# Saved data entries
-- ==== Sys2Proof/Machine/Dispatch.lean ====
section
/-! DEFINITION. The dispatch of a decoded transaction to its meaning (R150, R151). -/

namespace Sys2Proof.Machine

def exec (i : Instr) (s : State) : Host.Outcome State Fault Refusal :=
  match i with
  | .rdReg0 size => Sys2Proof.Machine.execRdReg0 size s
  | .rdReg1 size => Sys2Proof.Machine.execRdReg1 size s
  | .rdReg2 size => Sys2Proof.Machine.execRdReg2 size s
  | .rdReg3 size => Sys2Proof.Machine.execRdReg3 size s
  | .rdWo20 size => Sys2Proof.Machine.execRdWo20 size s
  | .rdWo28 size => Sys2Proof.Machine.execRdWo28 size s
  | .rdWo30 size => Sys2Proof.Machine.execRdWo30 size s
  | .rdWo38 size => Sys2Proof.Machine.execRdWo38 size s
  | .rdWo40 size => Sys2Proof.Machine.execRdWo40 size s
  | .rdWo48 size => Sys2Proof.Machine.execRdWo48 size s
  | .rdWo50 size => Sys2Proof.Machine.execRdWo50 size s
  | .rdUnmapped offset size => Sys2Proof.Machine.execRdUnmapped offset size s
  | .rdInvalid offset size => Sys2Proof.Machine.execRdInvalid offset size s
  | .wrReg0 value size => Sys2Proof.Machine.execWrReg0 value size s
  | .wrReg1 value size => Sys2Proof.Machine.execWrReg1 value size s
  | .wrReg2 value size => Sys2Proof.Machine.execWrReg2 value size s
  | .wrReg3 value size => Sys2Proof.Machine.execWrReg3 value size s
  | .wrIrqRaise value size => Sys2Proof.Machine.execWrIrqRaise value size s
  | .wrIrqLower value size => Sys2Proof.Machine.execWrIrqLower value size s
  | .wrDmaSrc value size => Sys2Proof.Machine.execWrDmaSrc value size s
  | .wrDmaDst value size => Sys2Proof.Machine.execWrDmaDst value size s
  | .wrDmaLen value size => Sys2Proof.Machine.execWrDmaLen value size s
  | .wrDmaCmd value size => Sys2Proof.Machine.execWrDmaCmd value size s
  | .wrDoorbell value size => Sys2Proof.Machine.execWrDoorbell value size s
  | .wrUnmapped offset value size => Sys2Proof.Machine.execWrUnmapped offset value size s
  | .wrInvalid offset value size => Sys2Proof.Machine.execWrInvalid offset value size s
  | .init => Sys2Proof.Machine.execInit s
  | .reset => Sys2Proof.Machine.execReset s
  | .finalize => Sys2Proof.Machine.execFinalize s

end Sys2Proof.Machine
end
* * *
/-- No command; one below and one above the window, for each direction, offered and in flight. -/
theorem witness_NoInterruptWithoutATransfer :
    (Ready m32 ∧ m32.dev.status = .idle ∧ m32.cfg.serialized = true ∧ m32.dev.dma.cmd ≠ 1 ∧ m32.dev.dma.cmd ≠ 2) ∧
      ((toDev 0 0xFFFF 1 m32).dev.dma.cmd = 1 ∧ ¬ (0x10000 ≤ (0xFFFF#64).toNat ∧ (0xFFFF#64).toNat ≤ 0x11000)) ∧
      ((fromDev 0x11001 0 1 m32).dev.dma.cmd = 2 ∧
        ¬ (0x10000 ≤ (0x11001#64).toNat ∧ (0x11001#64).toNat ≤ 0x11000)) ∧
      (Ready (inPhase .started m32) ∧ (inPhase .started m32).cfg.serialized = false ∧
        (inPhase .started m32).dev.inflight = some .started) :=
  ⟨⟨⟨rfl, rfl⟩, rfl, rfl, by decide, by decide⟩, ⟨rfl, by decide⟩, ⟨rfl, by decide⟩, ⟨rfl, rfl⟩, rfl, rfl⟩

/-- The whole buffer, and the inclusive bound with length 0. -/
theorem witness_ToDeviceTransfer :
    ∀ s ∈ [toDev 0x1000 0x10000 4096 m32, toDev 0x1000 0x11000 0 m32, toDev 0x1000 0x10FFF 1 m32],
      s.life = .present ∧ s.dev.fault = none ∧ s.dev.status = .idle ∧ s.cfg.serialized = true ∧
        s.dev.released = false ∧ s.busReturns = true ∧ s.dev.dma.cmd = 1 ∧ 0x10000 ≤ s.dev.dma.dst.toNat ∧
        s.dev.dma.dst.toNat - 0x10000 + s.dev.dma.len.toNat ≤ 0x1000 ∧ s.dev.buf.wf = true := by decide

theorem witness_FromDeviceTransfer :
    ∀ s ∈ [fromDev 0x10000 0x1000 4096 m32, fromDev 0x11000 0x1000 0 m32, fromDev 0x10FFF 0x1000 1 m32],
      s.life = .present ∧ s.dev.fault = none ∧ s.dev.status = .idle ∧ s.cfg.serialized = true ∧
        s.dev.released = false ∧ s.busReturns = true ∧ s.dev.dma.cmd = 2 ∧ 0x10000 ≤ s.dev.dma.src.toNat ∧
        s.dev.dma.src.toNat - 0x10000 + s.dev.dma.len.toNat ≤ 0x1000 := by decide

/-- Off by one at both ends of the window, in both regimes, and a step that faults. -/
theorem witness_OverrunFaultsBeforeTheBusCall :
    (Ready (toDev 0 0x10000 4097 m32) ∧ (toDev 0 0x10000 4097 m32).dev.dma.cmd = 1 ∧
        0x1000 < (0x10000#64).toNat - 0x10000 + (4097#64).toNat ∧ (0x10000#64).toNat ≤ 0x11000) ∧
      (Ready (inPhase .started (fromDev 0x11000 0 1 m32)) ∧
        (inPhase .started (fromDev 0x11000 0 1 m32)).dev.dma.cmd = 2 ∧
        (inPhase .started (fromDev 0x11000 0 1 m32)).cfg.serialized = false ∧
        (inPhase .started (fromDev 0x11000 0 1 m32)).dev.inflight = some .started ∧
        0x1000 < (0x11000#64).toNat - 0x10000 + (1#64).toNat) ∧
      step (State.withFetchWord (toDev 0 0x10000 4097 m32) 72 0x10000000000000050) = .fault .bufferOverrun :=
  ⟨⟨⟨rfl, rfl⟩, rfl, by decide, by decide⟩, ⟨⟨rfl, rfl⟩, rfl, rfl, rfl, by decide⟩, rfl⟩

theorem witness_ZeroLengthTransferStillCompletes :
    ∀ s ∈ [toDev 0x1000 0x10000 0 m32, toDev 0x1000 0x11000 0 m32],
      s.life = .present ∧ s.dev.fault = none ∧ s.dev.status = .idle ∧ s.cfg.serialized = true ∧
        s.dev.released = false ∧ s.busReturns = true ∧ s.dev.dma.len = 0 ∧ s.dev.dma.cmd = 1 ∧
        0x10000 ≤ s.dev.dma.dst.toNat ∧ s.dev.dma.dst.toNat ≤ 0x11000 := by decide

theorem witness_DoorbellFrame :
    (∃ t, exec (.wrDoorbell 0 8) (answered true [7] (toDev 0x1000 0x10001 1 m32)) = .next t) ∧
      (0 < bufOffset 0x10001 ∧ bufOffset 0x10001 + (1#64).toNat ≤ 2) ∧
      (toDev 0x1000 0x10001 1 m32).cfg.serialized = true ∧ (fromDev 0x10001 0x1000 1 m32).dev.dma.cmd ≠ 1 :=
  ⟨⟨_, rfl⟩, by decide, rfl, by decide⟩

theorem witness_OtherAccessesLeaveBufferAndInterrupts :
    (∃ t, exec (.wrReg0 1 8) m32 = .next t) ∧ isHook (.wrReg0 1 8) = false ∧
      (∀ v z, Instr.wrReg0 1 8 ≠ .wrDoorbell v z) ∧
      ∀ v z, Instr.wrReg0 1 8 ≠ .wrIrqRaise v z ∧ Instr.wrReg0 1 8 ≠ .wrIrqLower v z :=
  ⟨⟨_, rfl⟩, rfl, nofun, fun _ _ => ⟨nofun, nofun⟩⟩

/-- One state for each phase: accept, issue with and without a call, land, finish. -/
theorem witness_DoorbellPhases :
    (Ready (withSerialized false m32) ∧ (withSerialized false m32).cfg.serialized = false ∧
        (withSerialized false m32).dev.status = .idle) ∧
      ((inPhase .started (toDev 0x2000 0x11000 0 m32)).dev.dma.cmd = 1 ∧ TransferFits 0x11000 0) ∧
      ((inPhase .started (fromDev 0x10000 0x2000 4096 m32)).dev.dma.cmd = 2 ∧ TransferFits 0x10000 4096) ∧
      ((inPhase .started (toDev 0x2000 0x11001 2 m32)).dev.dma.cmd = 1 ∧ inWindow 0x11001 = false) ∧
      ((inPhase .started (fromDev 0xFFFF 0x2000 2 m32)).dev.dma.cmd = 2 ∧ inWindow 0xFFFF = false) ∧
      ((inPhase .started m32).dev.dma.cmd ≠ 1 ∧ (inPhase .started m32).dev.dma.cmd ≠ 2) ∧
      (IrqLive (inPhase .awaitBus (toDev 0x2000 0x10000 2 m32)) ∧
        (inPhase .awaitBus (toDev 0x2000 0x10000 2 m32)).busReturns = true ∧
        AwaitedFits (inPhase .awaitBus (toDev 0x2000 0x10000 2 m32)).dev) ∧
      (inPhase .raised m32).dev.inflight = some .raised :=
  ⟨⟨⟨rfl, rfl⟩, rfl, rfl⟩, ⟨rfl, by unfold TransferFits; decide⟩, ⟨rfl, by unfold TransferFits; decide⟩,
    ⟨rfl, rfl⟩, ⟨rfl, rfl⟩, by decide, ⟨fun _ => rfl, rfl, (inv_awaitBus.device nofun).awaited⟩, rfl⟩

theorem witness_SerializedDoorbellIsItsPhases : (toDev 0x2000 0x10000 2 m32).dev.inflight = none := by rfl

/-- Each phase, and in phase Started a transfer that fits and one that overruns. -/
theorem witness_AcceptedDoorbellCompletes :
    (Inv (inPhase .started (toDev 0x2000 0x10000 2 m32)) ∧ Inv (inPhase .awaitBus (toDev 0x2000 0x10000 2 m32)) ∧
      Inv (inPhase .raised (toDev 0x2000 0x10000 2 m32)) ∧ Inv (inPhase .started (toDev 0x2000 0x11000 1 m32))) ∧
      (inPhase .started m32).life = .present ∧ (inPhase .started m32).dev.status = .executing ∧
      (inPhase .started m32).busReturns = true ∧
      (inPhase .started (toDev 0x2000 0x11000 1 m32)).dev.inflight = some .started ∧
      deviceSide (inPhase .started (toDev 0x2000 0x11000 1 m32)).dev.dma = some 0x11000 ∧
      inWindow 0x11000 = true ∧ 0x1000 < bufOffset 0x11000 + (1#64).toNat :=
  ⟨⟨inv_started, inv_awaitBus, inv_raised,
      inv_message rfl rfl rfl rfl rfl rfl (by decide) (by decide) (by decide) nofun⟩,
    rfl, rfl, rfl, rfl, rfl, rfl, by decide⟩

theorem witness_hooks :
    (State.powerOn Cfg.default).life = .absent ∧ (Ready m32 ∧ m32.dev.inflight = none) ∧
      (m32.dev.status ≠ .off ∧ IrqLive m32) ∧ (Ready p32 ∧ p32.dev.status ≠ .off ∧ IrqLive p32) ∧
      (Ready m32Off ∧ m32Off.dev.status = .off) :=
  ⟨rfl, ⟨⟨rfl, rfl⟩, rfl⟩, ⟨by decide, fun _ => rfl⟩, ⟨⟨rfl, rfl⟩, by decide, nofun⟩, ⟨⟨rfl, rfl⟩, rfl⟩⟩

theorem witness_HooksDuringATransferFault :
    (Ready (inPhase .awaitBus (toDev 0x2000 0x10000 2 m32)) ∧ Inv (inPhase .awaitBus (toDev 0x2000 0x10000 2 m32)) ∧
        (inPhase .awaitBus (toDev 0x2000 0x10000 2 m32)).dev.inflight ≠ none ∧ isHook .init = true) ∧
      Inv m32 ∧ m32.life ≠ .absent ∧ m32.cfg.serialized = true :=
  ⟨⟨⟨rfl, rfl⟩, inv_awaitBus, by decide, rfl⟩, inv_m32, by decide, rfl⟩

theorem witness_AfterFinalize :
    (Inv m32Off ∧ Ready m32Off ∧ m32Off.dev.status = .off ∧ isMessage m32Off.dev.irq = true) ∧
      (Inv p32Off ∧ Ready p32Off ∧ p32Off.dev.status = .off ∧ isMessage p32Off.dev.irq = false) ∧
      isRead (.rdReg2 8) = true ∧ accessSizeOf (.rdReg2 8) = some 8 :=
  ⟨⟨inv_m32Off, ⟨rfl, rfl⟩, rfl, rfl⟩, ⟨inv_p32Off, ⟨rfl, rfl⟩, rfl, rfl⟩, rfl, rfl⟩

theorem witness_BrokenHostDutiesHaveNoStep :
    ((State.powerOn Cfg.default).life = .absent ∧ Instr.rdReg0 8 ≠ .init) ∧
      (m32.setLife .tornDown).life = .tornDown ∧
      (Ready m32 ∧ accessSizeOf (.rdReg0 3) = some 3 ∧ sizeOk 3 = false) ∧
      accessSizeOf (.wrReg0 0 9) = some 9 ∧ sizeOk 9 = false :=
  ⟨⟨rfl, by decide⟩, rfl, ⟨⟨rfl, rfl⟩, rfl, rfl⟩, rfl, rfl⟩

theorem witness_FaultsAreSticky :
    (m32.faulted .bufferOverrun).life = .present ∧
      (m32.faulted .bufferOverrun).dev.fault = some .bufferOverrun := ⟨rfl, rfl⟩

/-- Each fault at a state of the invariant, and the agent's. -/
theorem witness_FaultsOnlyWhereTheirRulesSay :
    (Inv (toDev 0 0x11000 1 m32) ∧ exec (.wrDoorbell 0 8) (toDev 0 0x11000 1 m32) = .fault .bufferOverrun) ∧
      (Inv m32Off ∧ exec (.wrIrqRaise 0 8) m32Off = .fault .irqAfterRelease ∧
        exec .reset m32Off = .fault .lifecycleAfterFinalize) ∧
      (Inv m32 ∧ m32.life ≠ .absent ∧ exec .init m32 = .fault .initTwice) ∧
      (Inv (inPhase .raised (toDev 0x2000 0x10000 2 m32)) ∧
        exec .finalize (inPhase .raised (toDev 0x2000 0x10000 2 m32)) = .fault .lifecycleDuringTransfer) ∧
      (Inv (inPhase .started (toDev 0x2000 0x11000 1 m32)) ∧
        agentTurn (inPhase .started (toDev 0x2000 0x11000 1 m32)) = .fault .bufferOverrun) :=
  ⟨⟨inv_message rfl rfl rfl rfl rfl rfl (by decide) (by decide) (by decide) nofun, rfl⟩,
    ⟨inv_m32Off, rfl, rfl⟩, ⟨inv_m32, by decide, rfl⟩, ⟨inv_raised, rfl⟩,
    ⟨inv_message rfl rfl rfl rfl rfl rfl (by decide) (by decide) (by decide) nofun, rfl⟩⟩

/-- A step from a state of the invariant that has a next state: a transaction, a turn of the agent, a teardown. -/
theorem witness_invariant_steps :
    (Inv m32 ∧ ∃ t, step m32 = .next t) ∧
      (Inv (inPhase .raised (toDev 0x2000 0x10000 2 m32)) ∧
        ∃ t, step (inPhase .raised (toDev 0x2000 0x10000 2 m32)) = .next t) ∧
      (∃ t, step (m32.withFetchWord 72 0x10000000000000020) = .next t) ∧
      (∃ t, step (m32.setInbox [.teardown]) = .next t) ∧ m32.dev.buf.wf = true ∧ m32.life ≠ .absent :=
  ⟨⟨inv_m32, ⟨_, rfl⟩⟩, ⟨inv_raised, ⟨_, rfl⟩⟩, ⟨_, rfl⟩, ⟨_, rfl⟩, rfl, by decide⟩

# Task
In the entries, find every line holding "teardown" and copy it.

# Answer
/-- A step from a state of the invariant that has a next state: a transaction, a turn of the agent, a teardown. -/
      (∃ t, step (m32.setInbox [.teardown]) = .next t) ∧ m32.dev.buf.wf = true ∧ m32.life ≠ .absent :=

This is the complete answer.